*Problem statement*: Give again, word for word, every line below from the one that has "abbrev Reg.EVT_SET : Reg := 0x1C" through the one that has "abbrev Reg.SNAP_MT : Reg := 0x40058", both included, and no others.

*Given data*:
-- ==== Sys2Proof/Tests/Slice0.lean ====
section
/-! SUPPORT. Tests: a refused term for each well-formedness check, small steps whose result the manual writes out,
and for every statement with hypotheses a state and operands that meet them. -/

namespace Sys2Proof.Tests

set_option Elab.async false

open Sys2Proof Sys2Proof.Machine

/-! ## Small states -/

/-- The part just released after a power-on. -/
def running : State := ((State.reset.setBattery 2000000).endSupplyLow).release

def put (p : Part) : State := { running with part := p }

/-- An RCU with a condition, a holder and a slot. -/
def rcu (c : Condition) (h : Option Holder) (o : Option Pending) : Radio :=
  { Radio.held with condition := c, holder := h, slot := o }

/-- An order of the holder, with tag 15. -/
def order (o : Order) (ph : OrderPhase) : Pending :=
  { order := o, tag := 15, issuer := .holder, phase := ph, limit := some 1, cancel := none }

/-- A record in a state. -/
def record (st : RecState) : CallRec := { CallRec.initial with state := st }

/-- RCU 0 as given, and side A's record. -/
def withA (c : CallRec) (x : Radio) : State := put ((running.part.setRadio .rcu0 x).setCall .sideA c)

/-- RCU 0 as given, and the TEST record. -/
def withTest (c : CallRec) (x : Radio) : State := put ((running.part.setRadio .rcu0 x).setCall .test c)

/-- RCU 0 as given. -/
def withRadio (x : Radio) : State := put (running.part.setRadio .rcu0 x)

/-- A port whose transaction has just begun. -/
def opened (q : PortId) (s : State) : State := s.setTx q Transaction.start

def cell0 : CarrierKey := { key := { band := 0, channel := 640 }, carrier := 118 }

def entry0 : Entry :=
  { key := cell0.key, carrier := 118, kind := .narrow, level := 30, quality := 80, age := 0, failures := 0,
    barring := .openAccess, fullRefused := false }

/-- Slot 0 of the table holds an entry. -/
def stored (e : Entry) (p : Part) : Part := { p with table := p.table.set 0 (some e) }

/-- An attempt on slot 0. -/
def try0 (a : Access) (d : Destination) : Attempt :=
  { target := .slot 0, cell := some cell0, access := a, destination := d, attached := true, opsFailed := false }

/-- A record with an attempt. -/
def trying (st : RecState) (a : Attempt) : CallRec := { record st with attempt := some a }

def note0 : SiteNote := running.part.siteNote Settings.default .sideA .full

def window0 (st : WindowState) : Window :=
  { side := .a, sequence := 1, campKey := cell0, state := st, expiry := 600000000 }

def inWindow (w : Window) (s : State) : State := s.modPart fun p => { p with window := some w }

/-- Settings that know the carrier of `cell0`. -/
def subscribed : Settings :=
  { Settings.default with operators := Settings.default.operators.set 15 (some ⟨118, 0, true⟩) }
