-- ==== Sys2Proof/Word.lean ====
section
/-!
DEFINITION. The machine's register word and memory byte, and the names of the two channel dies.
-/

namespace Sys2Proof

/-- A register word (R862). -/
abbrev Word := BitVec 32

/-- A byte of the loft, the yard, a tile buffer or host memory. -/
abbrev Byte := BitVec 8

/-- One of the two identical channel dies (R12). -/
inductive Ch where
  | a
  | b
deriving DecidableEq, Repr

/-- The other channel die. -/
def Ch.peer : Ch → Ch
  | .a => .b
  | .b => .a

/-- The die's number as BLK_ID gives it (R867): 0 A, 1 B; the hub is 2. -/
def Ch.die : Ch → Nat
  | .a => 0
  | .b => 1

/-- Time that passed before a command, in cycles of each die's own 1 GHz time clock (R13, R35): the two dies
share no clock, so each command carries one count for each die. DESIGN CHOICE, note 120. -/
structure Now where
  a : Nat
  b : Nat
deriving DecidableEq, Repr

/-- The count of one die. -/
def Now.on (n : Now) : Ch → Nat
  | .a => n.a
  | .b => n.b

end Sys2Proof
end

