-- ==== Sys2Proof/Machine/RegMap.lean ====
section
/-!
DEFINITION. The register map (R859 to R867): the place, access code, implemented bits and reset value of every
register of every page, the events of every block in their EVT_RAW order (R875) and the counters (R882).
A register is named by its place in its die's region: type code × 0x4_0000 + offset; page instance i adds 0x1000 × i.
The register pages of Rhordo (R682) and the doorbell pages (R704) lie outside the map; the model keeps them in the
hub's register store under the type codes 0x30 and 0x31, which no block of the map carries.
-/

namespace Sys2Proof.Machine

/-- The place of a register in its die's region. -/
abbrev Reg := Nat

/-- The same register on page instance i. -/
def Reg.inst (r : Reg) (i : Nat) : Reg := r + 0x1000 * i

/-- Element k of an array of registers that lie n bytes apart. -/
def Reg.el (r : Reg) (n k : Nat) : Reg := r + n * k

/-- The register after this one: the high word of a pair. -/
def Reg.hi (r : Reg) : Reg := r + 4

/-- Access codes (R9). -/
inductive Acc where
  | ro
  | rw
  | rwl
  | w1c
  | w1s
  | wo
deriving DecidableEq, Repr

/-- One row of a register table: type code, instances, first offset, elements and their distance, words of an
element, access, implemented bits, reset value. -/
structure Row where
  il : Nat
  ih : Nat
  off : Nat
  n : Nat
  stride : Nat
  words : Nat
  acc : Acc
  mask : Nat
  reset : Nat
deriving DecidableEq, Repr

/-- Whether a row covers offset o of page instance i. -/
def Row.covers (r : Row) (i o : Nat) : Bool :=
  decide (r.il ≤ i) && decide (i ≤ r.ih) && decide (r.off ≤ o)
    && decide ((o - r.off) / r.stride < r.n) && decide ((o - r.off) % r.stride < 4 * r.words)

/-! Block type codes (R865), and the two page kinds outside the map. -/

/-- Type code of TIME. -/
abbrev T.TIME : Nat := 0x01
/-- Type code of CAD. -/
abbrev T.CAD : Nat := 0x02
/-- Type code of SNS. -/
abbrev T.SNS : Nat := 0x03
/-- Type code of FUS. -/
abbrev T.FUS : Nat := 0x04
/-- Type code of TE. -/
abbrev T.TE : Nat := 0x05
/-- Type code of PSQ. -/
abbrev T.PSQ : Nat := 0x06
/-- Type code of BSQ. -/
abbrev T.BSQ : Nat := 0x07
/-- Type code of PDMA. -/
abbrev T.PDMA : Nat := 0x08
/-- Type code of GDMA. -/
abbrev T.GDMA : Nat := 0x09
/-- Type code of YARD. -/
abbrev T.YARD : Nat := 0x0A
/-- Type code of LOFT. -/
abbrev T.LOFT : Nat := 0x0B
/-- Type code of BRDL. -/
abbrev T.BRDL : Nat := 0x0C
/-- Type code of GFX. -/
abbrev T.GFX : Nat := 0x0D
/-- Type code of DPY. -/
abbrev T.DPY : Nat := 0x0E
/-- Type code of NET. -/
abbrev T.NET : Nat := 0x0F
/-- Type code of CANG. -/
abbrev T.CANG : Nat := 0x10
/-- Type code of CBB. -/
abbrev T.CBB : Nat := 0x11
/-- Type code of SAFE. -/
abbrev T.SAFE : Nat := 0x12
/-- Type code of GLV. -/
abbrev T.GLV : Nat := 0x13
/-- Type code of HBX. -/
abbrev T.HBX : Nat := 0x14
/-- Type code of PWR. -/
abbrev T.PWR : Nat := 0x15
/-- Type code of CLK. -/
abbrev T.CLK : Nat := 0x16
/-- Type code of RST. -/
abbrev T.RST : Nat := 0x17
/-- Type code of ID. -/
abbrev T.ID : Nat := 0x18
/-- Type code of REC. -/
abbrev T.REC : Nat := 0x19
/-- Type code of EVA. -/
abbrev T.EVA : Nat := 0x1A
/-- Type code of HUB_PCI. -/
abbrev T.HUB_PCI : Nat := 0x20
/-- Type code of HUB_IOV. -/
abbrev T.HUB_IOV : Nat := 0x21
/-- Type code of HUB_SHED. -/
abbrev T.HUB_SHED : Nat := 0x22
/-- Type code of HUB_PEER. -/
abbrev T.HUB_PEER : Nat := 0x23
/-- Type code of RM. -/
abbrev T.RM : Nat := 0x30
/-- Type code of DB. -/
abbrev T.DB : Nat := 0x31

/-- How many page instances a block has on its die (R865). -/
def instances : Nat → Nat
  | 0x01 => 1
  | 0x02 => 1
  | 0x03 => 8
  | 0x04 => 1
  | 0x05 => 8
  | 0x06 => 8
  | 0x07 => 8
  | 0x08 => 4
  | 0x09 => 1
  | 0x0A => 1
  | 0x0B => 1
  | 0x0C => 21
  | 0x0D => 17
  | 0x0E => 8
  | 0x0F => 10
  | 0x10 => 17
  | 0x11 => 1
  | 0x12 => 1
  | 0x13 => 4
  | 0x14 => 1
  | 0x15 => 1
  | 0x16 => 1
  | 0x17 => 1
  | 0x18 => 1
  | 0x19 => 1
  | 0x1A => 1
  | 0x20 => 1
  | 0x21 => 34
  | 0x22 => 2
  | 0x23 => 1
  | 0x30 => 2
  | 0x31 => 34
  | _ => 0

/-! The common head (R867): offsets within a page. -/

abbrev Reg.BLK_ID : Reg := 0x0
abbrev Reg.BLK_VER : Reg := 0x4
abbrev Reg.BLK_CTRL : Reg := 0x8
abbrev Reg.BLK_STAT : Reg := 0xC
abbrev Reg.EVT_RAW : Reg := 0x10
abbrev Reg.EVT_EN : Reg := 0x14
abbrev Reg.EVT_STAT : Reg := 0x18
abbrev Reg.EVT_SET : Reg := 0x1C
abbrev Reg.EVT_ROUTE : Reg := 0x20
abbrev Reg.CNT_OVF : Reg := 0x24
abbrev Reg.OWNER : Reg := 0x28
abbrev Reg.LOCK : Reg := 0x2C
abbrev Reg.EVT_PIN : Reg := 0x30

/-! Registers of TIME. -/

abbrev Reg.TIME_CTRL : Reg := 0x40040
abbrev Reg.TIME_STATE : Reg := 0x40044
abbrev Reg.SNAP : Reg := 0x40048
abbrev Reg.SNAP_VT : Reg := 0x40050
abbrev Reg.SNAP_MT : Reg := 0x40058
abbrev Reg.SNAP_WT : Reg := 0x40060
abbrev Reg.SNAP_DT : Reg := 0x40068
abbrev Reg.WT_DOMAIN : Reg := 0x40070
abbrev Reg.JUMP_THRESH : Reg := 0x40074
abbrev Reg.JUMP_PERSIST : Reg := 0x40078
abbrev Reg.SLEW_CTRL : Reg := 0x4007C
abbrev Reg.GM_ACCEPT : Reg := 0x40080
abbrev Reg.EXP_GM_ID : Reg := 0x40084
abbrev Reg.LOCK_THRESH : Reg := 0x4008C
abbrev Reg.KP : Reg := 0x40090
abbrev Reg.KI : Reg := 0x40094
abbrev Reg.FREQ_ADJ : Reg := 0x40098
abbrev Reg.OFFSET_LAST : Reg := 0x4009C
abbrev Reg.HOLDOVER_MAX : Reg := 0x400A0
abbrev Reg.HOLDREF_CFG : Reg := 0x400A4
abbrev Reg.PEER_AGREE_LIMIT : Reg := 0x400A8
abbrev Reg.PEER_OFFSET : Reg := 0x400AC
abbrev Reg.ACC_GM_VT : Reg := 0x400B0
abbrev Reg.ACC_GM_WT : Reg := 0x400B8
abbrev Reg.PORT_ING_LAT_PS : Reg := 0x40200
abbrev Reg.PORT_EGR_LAT_PS : Reg := 0x40204
abbrev Reg.PORT_ASYM_PS : Reg := 0x40208
abbrev Reg.PORT_ROLE : Reg := 0x4020C
abbrev Reg.TIME_SYNC_RX : Reg := 0x40F00
abbrev Reg.TIME_JUMP_REFUSED : Reg := 0x40F04
abbrev Reg.TIME_GM_REFUSED : Reg := 0x40F08
abbrev Reg.TIME_SYNC_TIMEOUT : Reg := 0x40F0C
abbrev Reg.TIME_PEER_DISAGREE : Reg := 0x40F10
abbrev Reg.TIME_PDELAY_FAIL : Reg := 0x40F14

*Answer*:
abbrev Reg.EVT_SET : Reg := 0x1C
abbrev Reg.EVT_ROUTE : Reg := 0x20
abbrev Reg.CNT_OVF : Reg := 0x24
abbrev Reg.OWNER : Reg := 0x28
abbrev Reg.LOCK : Reg := 0x2C
abbrev Reg.EVT_PIN : Reg := 0x30

/-! Registers of TIME. -/

abbrev Reg.TIME_CTRL : Reg := 0x40040
abbrev Reg.TIME_STATE : Reg := 0x40044
abbrev Reg.SNAP : Reg := 0x40048
abbrev Reg.SNAP_VT : Reg := 0x40050
abbrev Reg.SNAP_MT : Reg := 0x40058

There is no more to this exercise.